What the task requires: Please transcribe exactly, and only, the lines of the data below between the line holding "answer for what" and the line holding "decode [0b00000010] = .error", inclusive.

::: Records supplied

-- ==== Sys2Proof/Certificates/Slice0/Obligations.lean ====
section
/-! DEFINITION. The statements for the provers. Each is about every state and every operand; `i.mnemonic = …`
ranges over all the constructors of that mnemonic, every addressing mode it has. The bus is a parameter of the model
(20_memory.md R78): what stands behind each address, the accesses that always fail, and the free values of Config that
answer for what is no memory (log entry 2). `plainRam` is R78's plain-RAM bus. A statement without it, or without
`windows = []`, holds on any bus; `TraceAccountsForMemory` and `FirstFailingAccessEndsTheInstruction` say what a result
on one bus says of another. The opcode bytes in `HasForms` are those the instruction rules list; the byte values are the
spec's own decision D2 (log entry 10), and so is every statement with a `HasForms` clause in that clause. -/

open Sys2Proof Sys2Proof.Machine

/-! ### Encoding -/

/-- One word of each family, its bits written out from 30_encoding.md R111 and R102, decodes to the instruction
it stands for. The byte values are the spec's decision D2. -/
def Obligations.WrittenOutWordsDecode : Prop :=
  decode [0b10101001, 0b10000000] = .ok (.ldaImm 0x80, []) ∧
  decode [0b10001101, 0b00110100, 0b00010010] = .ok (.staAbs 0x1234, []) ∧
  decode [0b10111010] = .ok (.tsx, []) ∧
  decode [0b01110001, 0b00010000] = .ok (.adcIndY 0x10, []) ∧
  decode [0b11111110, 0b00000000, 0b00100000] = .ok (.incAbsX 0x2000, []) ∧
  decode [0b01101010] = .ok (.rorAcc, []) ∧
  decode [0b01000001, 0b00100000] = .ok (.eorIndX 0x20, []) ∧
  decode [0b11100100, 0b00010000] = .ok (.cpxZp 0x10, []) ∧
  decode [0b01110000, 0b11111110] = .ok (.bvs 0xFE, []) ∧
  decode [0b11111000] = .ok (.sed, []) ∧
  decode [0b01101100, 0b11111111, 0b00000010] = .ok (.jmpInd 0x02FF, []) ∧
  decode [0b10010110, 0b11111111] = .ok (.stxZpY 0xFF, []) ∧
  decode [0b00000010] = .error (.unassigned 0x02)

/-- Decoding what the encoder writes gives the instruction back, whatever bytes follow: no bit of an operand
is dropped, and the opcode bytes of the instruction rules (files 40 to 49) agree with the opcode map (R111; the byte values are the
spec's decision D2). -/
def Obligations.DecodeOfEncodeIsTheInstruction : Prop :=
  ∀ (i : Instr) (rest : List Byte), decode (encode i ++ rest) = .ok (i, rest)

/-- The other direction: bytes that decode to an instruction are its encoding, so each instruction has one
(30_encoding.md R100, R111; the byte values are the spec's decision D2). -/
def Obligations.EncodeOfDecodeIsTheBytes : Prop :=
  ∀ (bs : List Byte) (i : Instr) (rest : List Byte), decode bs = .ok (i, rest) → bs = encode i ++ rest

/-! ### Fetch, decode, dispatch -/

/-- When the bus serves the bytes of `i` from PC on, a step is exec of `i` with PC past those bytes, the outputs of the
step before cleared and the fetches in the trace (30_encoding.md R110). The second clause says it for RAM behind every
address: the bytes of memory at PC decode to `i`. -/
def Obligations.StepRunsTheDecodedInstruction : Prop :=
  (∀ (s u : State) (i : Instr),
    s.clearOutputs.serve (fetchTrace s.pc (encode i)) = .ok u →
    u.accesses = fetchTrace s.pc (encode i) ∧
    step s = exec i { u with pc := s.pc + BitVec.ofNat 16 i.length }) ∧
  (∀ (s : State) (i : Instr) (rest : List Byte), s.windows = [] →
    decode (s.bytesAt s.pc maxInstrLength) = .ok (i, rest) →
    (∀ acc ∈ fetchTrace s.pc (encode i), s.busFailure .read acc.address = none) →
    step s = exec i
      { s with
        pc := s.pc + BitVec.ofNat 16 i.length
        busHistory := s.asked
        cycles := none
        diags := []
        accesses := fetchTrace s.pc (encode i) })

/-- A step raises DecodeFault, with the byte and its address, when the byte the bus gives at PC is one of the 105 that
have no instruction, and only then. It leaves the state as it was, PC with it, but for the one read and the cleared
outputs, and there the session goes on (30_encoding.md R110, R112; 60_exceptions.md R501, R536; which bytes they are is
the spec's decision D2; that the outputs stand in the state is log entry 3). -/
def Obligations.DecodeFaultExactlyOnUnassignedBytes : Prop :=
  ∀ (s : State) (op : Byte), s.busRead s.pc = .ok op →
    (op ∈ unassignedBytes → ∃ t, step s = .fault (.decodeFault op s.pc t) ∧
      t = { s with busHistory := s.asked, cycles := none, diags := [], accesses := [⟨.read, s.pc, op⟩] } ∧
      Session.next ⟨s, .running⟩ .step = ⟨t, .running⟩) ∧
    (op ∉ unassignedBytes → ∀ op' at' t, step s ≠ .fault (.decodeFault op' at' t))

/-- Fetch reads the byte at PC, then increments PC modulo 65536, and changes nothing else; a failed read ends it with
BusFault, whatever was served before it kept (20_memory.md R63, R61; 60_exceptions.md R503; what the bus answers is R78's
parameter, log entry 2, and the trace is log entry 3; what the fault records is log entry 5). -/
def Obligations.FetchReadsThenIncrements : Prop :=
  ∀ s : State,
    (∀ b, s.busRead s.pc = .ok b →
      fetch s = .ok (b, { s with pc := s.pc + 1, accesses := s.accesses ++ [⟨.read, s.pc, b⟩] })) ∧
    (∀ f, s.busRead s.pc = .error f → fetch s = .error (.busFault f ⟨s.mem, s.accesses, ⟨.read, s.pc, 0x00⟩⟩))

::::::
::: Records supplied

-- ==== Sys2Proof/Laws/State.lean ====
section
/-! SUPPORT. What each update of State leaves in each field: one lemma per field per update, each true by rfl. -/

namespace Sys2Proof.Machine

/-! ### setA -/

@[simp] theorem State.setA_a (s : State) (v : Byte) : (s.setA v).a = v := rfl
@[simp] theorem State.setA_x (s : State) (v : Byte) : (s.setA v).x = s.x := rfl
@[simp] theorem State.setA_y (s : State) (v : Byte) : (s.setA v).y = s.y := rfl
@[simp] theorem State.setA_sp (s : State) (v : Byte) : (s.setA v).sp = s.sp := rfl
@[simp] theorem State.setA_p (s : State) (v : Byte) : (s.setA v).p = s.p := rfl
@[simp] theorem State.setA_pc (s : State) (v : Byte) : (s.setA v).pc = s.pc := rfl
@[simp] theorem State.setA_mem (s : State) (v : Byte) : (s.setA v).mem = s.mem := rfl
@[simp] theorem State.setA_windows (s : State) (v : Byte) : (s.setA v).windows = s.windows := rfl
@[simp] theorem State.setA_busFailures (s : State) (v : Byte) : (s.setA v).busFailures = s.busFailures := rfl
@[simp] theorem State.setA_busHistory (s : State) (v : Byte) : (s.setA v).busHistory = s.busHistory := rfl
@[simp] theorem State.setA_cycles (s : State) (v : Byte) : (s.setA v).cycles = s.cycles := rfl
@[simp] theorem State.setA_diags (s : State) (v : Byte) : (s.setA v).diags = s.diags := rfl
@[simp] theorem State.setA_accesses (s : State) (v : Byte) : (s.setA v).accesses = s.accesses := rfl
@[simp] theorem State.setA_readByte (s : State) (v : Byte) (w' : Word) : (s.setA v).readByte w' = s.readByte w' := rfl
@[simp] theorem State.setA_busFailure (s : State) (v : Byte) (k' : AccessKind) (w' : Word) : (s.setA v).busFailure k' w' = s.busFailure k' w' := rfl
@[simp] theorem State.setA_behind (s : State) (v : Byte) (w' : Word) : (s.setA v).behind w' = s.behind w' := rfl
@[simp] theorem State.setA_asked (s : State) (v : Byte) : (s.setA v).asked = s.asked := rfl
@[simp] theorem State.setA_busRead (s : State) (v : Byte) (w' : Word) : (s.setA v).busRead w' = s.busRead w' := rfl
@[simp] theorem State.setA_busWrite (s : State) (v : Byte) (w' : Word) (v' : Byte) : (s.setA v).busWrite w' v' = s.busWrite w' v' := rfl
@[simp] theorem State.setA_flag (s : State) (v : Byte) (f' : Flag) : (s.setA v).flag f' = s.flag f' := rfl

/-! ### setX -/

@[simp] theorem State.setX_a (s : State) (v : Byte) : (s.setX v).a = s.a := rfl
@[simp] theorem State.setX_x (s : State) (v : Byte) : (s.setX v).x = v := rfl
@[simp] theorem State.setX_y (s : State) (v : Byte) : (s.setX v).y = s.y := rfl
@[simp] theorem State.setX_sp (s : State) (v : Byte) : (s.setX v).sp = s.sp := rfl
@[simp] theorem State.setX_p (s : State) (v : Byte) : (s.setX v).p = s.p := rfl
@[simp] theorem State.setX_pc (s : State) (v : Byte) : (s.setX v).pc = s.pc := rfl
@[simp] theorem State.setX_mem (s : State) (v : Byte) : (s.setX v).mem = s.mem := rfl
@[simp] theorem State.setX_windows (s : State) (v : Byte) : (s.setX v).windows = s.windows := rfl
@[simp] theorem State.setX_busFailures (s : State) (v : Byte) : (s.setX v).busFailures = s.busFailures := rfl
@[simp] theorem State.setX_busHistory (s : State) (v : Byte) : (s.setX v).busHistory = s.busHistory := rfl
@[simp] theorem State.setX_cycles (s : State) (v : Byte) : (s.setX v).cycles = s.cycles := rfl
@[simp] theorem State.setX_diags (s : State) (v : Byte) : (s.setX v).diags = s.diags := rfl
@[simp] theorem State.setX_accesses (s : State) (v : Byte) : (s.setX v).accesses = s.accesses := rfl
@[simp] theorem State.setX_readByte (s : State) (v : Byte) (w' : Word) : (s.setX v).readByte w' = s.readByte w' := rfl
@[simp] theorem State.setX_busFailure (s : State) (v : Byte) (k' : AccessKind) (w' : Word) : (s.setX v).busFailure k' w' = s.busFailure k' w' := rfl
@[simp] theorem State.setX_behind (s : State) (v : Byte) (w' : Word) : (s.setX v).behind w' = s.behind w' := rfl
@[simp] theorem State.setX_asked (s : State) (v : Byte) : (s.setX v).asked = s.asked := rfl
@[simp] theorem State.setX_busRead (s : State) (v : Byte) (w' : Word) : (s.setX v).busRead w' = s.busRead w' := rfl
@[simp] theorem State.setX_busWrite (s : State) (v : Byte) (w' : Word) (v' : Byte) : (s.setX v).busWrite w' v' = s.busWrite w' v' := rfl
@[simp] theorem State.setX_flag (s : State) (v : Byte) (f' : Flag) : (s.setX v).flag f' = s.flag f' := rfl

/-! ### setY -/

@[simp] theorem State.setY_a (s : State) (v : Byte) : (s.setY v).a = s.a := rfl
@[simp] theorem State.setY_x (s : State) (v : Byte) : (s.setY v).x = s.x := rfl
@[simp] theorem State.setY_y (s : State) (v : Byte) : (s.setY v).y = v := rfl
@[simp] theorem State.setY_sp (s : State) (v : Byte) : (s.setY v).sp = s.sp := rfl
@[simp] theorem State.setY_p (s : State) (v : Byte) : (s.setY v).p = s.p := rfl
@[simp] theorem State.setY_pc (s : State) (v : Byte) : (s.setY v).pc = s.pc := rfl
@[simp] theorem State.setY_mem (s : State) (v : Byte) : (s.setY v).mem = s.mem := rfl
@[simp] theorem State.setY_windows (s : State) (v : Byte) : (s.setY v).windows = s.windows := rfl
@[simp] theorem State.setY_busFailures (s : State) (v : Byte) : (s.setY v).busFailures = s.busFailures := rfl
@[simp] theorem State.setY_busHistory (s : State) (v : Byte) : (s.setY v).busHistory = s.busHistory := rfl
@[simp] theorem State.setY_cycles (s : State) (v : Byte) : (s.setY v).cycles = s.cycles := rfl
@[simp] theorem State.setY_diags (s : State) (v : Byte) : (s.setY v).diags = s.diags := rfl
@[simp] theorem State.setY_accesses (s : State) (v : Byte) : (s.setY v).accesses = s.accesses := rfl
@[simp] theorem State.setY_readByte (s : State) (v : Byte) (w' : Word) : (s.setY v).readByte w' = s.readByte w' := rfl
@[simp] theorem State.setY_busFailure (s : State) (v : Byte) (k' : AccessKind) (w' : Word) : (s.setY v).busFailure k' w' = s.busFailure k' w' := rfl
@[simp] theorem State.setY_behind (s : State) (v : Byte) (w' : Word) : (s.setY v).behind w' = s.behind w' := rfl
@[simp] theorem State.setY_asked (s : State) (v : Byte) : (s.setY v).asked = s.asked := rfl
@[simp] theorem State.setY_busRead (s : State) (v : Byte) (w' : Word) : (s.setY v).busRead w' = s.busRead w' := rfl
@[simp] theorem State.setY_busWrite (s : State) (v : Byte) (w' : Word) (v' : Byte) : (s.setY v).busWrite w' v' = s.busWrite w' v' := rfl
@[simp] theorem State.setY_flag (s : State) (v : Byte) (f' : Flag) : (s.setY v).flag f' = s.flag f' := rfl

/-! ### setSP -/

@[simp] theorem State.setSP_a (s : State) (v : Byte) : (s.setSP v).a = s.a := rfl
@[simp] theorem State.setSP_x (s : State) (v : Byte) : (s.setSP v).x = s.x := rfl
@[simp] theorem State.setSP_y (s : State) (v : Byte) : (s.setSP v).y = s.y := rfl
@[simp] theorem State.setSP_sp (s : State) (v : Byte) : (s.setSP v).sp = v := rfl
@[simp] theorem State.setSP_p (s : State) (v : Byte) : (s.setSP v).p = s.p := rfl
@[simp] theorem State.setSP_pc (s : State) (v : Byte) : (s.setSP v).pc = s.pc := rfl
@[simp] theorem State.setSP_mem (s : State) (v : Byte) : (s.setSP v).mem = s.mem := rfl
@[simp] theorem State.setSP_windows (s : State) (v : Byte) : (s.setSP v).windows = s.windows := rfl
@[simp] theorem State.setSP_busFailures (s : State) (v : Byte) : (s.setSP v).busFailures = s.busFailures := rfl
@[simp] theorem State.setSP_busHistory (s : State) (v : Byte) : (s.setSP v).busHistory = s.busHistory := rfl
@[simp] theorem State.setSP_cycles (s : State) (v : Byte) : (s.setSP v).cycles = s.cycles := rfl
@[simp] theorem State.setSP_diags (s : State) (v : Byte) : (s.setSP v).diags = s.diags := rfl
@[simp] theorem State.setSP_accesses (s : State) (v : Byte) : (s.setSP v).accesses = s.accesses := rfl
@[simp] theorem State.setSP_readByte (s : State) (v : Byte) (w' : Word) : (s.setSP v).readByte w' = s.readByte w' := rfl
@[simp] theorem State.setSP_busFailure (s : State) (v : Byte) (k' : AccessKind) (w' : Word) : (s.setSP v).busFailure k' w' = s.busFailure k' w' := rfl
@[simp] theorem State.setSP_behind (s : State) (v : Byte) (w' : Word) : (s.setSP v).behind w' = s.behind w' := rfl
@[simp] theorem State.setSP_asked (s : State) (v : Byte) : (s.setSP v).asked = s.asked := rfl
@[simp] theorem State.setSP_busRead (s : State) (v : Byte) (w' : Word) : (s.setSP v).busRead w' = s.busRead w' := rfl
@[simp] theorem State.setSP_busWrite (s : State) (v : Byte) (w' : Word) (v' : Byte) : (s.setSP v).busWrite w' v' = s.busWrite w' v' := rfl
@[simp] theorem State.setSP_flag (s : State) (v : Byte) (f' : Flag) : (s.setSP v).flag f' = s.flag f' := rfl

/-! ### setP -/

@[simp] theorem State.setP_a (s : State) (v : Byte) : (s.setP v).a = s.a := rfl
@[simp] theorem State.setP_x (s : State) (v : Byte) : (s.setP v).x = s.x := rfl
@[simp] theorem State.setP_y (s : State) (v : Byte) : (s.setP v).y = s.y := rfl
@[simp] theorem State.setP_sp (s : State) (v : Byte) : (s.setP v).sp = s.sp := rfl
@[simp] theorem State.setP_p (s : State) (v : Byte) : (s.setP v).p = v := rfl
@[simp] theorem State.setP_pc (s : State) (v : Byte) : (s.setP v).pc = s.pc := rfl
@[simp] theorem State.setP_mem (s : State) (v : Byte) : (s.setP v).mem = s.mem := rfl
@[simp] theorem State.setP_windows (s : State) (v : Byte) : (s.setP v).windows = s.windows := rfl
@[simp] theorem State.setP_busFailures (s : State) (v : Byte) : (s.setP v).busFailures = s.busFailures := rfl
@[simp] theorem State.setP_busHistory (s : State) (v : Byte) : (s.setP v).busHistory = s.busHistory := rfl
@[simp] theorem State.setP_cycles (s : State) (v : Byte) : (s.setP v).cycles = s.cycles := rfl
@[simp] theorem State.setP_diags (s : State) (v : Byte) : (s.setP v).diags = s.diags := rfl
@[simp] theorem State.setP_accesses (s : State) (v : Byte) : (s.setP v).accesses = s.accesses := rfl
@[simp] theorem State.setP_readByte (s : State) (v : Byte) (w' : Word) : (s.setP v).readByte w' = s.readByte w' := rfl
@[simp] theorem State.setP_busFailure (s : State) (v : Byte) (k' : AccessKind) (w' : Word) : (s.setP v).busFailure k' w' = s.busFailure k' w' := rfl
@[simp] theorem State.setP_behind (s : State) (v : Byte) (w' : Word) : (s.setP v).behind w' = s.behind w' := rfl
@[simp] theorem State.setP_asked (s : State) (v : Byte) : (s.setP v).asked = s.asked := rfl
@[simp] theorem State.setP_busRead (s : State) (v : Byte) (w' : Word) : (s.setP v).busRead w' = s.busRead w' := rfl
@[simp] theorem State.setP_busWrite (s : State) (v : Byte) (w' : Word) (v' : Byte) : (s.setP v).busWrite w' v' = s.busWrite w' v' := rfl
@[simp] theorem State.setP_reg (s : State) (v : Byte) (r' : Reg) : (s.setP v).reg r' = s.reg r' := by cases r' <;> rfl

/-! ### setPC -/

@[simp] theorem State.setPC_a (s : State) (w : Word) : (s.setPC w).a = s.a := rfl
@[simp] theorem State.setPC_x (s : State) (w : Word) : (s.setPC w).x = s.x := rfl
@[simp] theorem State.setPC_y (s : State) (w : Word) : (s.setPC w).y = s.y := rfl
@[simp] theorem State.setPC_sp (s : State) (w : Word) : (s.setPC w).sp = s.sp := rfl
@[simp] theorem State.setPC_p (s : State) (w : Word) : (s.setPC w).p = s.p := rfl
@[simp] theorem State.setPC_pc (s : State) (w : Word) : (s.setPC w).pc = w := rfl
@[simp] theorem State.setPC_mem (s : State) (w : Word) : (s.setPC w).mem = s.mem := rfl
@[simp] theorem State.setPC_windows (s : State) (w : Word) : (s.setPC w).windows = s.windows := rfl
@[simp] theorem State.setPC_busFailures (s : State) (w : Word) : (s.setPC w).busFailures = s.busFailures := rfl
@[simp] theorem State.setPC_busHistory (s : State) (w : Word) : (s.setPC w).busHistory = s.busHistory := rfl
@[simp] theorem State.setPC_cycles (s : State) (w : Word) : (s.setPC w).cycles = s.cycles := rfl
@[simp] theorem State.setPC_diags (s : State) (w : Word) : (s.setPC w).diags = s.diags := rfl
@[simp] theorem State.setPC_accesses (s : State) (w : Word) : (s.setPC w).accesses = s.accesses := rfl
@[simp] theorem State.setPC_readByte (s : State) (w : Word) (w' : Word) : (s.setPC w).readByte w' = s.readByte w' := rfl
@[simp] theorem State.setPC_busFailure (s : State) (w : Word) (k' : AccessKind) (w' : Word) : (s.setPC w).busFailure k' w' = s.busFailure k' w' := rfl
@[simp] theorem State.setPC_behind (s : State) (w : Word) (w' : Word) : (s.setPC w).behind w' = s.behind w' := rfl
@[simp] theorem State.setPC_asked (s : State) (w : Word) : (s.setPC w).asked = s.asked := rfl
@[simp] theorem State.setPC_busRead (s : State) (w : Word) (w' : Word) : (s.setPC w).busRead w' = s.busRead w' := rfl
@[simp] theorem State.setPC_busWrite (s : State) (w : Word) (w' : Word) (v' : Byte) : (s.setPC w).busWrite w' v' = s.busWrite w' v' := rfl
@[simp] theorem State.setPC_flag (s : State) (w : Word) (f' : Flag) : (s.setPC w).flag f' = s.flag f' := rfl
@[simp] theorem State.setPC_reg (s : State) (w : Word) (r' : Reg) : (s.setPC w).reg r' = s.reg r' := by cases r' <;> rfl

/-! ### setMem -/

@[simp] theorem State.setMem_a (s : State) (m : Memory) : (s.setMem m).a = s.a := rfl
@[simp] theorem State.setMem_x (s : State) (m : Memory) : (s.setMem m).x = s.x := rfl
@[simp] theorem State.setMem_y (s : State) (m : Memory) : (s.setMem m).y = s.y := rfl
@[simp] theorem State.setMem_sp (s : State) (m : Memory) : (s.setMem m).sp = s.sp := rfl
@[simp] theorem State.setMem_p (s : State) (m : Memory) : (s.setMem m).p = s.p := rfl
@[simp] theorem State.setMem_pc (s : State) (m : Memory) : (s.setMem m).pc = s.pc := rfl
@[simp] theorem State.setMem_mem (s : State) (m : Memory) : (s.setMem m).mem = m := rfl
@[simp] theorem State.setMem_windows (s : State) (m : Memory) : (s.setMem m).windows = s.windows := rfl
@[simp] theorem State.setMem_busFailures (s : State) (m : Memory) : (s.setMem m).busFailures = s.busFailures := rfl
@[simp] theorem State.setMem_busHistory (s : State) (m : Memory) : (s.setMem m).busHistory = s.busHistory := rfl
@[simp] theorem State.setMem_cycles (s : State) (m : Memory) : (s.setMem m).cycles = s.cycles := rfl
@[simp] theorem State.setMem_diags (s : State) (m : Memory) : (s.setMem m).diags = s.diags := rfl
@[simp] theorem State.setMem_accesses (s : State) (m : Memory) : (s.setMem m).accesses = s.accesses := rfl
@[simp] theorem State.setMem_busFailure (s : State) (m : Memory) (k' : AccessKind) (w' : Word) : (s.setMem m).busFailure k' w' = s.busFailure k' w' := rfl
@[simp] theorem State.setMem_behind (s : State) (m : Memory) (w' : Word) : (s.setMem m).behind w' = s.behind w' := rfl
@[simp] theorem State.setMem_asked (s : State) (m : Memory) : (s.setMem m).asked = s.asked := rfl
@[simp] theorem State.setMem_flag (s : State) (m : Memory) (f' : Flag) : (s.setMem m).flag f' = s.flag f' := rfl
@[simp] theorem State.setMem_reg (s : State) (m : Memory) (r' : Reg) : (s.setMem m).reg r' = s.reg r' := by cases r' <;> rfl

::::::
::: Records supplied

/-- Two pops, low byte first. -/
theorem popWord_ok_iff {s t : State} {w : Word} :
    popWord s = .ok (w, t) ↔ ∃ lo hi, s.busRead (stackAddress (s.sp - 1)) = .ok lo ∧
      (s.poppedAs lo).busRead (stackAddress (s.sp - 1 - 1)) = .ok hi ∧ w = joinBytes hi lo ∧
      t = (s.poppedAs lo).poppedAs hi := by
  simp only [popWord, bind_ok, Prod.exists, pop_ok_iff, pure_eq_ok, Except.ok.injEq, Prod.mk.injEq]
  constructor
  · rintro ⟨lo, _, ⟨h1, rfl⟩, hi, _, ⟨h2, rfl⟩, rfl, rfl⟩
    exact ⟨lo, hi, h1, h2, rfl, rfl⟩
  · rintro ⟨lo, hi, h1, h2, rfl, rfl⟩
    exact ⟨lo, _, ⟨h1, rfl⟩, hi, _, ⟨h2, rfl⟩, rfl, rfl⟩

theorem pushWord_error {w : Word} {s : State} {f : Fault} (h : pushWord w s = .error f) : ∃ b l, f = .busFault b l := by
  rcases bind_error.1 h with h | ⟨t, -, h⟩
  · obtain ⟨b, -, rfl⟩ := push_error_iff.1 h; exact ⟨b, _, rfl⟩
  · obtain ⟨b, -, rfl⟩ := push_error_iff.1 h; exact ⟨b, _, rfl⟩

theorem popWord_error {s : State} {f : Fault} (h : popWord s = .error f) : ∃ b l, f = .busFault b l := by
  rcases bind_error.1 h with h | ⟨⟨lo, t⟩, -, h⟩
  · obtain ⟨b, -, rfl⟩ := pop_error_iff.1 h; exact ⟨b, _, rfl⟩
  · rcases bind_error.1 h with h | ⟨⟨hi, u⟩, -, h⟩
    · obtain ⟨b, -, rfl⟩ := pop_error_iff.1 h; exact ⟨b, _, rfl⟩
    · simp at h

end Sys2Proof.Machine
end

::::::

Exercise result:
answer for what is no memory (log entry 2). `plainRam` is R78's plain-RAM bus. A statement without it, or without
`windows = []`, holds on any bus; `TraceAccountsForMemory` and `FirstFailingAccessEndsTheInstruction` say what a result
on one bus says of another. The opcode bytes in `HasForms` are those the instruction rules list; the byte values are the
spec's own decision D2 (log entry 10), and so is every statement with a `HasForms` clause in that clause. -/

open Sys2Proof Sys2Proof.Machine

/-! ### Encoding -/

/-- One word of each family, its bits written out from 30_encoding.md R111 and R102, decodes to the instruction
it stands for. The byte values are the spec's decision D2. -/
def Obligations.WrittenOutWordsDecode : Prop :=
  decode [0b10101001, 0b10000000] = .ok (.ldaImm 0x80, []) ∧
  decode [0b10001101, 0b00110100, 0b00010010] = .ok (.staAbs 0x1234, []) ∧
  decode [0b10111010] = .ok (.tsx, []) ∧
  decode [0b01110001, 0b00010000] = .ok (.adcIndY 0x10, []) ∧
  decode [0b11111110, 0b00000000, 0b00100000] = .ok (.incAbsX 0x2000, []) ∧
  decode [0b01101010] = .ok (.rorAcc, []) ∧
  decode [0b01000001, 0b00100000] = .ok (.eorIndX 0x20, []) ∧
  decode [0b11100100, 0b00010000] = .ok (.cpxZp 0x10, []) ∧
  decode [0b01110000, 0b11111110] = .ok (.bvs 0xFE, []) ∧
  decode [0b11111000] = .ok (.sed, []) ∧
  decode [0b01101100, 0b11111111, 0b00000010] = .ok (.jmpInd 0x02FF, []) ∧
  decode [0b10010110, 0b11111111] = .ok (.stxZpY 0xFF, []) ∧
  decode [0b00000010] = .error (.unassigned 0x02)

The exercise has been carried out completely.